[WHAT IS EXPECTED]
In the listing below, a line holding "that every command" and a line holding "def openOnlyRejected (s" mark the range. Retype both exactly, with all lines between them.

[DATASET RECORDS]
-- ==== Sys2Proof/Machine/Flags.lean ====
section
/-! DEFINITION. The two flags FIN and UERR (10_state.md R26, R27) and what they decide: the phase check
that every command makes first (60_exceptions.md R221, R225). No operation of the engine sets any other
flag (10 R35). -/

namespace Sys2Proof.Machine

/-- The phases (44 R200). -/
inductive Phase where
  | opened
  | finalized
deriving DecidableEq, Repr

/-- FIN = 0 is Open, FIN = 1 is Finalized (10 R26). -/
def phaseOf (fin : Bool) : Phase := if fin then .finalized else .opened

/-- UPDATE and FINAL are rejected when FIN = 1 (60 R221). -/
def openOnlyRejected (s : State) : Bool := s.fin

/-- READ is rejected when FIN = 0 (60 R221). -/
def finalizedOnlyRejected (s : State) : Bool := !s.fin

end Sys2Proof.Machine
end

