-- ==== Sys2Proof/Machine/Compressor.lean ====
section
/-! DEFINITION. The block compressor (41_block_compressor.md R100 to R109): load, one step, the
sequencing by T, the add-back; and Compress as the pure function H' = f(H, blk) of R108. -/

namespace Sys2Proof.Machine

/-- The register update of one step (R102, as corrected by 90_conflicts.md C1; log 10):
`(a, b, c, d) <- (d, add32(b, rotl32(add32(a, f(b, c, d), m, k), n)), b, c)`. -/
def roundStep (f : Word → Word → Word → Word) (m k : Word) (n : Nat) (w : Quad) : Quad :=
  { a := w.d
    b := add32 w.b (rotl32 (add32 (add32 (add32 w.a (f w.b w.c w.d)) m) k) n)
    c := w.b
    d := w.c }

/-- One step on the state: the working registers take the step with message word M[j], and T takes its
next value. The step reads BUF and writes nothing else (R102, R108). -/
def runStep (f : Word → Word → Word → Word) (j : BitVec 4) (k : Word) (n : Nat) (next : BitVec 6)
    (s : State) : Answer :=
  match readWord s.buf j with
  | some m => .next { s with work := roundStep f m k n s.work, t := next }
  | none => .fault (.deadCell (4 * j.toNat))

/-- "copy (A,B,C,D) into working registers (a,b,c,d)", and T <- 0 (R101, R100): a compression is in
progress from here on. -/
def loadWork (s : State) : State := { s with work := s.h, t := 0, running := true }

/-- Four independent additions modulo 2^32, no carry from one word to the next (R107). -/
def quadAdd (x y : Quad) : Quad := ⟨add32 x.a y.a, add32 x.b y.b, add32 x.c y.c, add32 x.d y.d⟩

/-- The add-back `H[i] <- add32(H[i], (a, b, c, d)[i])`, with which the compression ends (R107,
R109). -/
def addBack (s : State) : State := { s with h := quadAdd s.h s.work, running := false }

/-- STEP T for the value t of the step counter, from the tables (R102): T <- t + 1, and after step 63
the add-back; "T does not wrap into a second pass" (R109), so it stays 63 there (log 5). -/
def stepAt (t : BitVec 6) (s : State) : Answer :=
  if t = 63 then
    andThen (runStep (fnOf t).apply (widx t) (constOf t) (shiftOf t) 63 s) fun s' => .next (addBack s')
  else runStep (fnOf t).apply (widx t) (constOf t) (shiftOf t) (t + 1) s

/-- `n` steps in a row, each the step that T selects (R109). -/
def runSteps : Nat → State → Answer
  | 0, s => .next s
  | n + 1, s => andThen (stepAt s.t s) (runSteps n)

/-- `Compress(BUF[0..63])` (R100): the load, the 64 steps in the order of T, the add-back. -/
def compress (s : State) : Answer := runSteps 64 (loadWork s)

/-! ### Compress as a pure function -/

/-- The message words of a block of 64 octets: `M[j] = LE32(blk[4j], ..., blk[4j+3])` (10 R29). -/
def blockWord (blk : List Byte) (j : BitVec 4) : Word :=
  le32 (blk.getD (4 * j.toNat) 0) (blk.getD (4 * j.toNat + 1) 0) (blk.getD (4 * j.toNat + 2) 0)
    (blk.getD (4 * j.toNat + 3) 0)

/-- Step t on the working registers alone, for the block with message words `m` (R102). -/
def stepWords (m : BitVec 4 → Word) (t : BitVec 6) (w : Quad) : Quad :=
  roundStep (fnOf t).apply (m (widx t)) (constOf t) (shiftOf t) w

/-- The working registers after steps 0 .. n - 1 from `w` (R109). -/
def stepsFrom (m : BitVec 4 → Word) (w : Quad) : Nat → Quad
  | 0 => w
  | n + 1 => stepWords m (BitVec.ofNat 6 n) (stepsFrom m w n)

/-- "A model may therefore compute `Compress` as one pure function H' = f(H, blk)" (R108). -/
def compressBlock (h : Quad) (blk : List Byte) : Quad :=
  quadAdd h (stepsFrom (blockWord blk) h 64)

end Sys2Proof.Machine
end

[OUTPUT OF THE EXERCISE]
that every command makes first (60_exceptions.md R221, R225). No operation of the engine sets any other
flag (10 R35). -/

namespace Sys2Proof.Machine

/-- The phases (44 R200). -/
inductive Phase where
  | opened
  | finalized
deriving DecidableEq, Repr

/-- FIN = 0 is Open, FIN = 1 is Finalized (10 R26). -/
def phaseOf (fin : Bool) : Phase := if fin then .finalized else .opened

/-- UPDATE and FINAL are rejected when FIN = 1 (60 R221). -/
def openOnlyRejected (s : State) : Bool := s.fin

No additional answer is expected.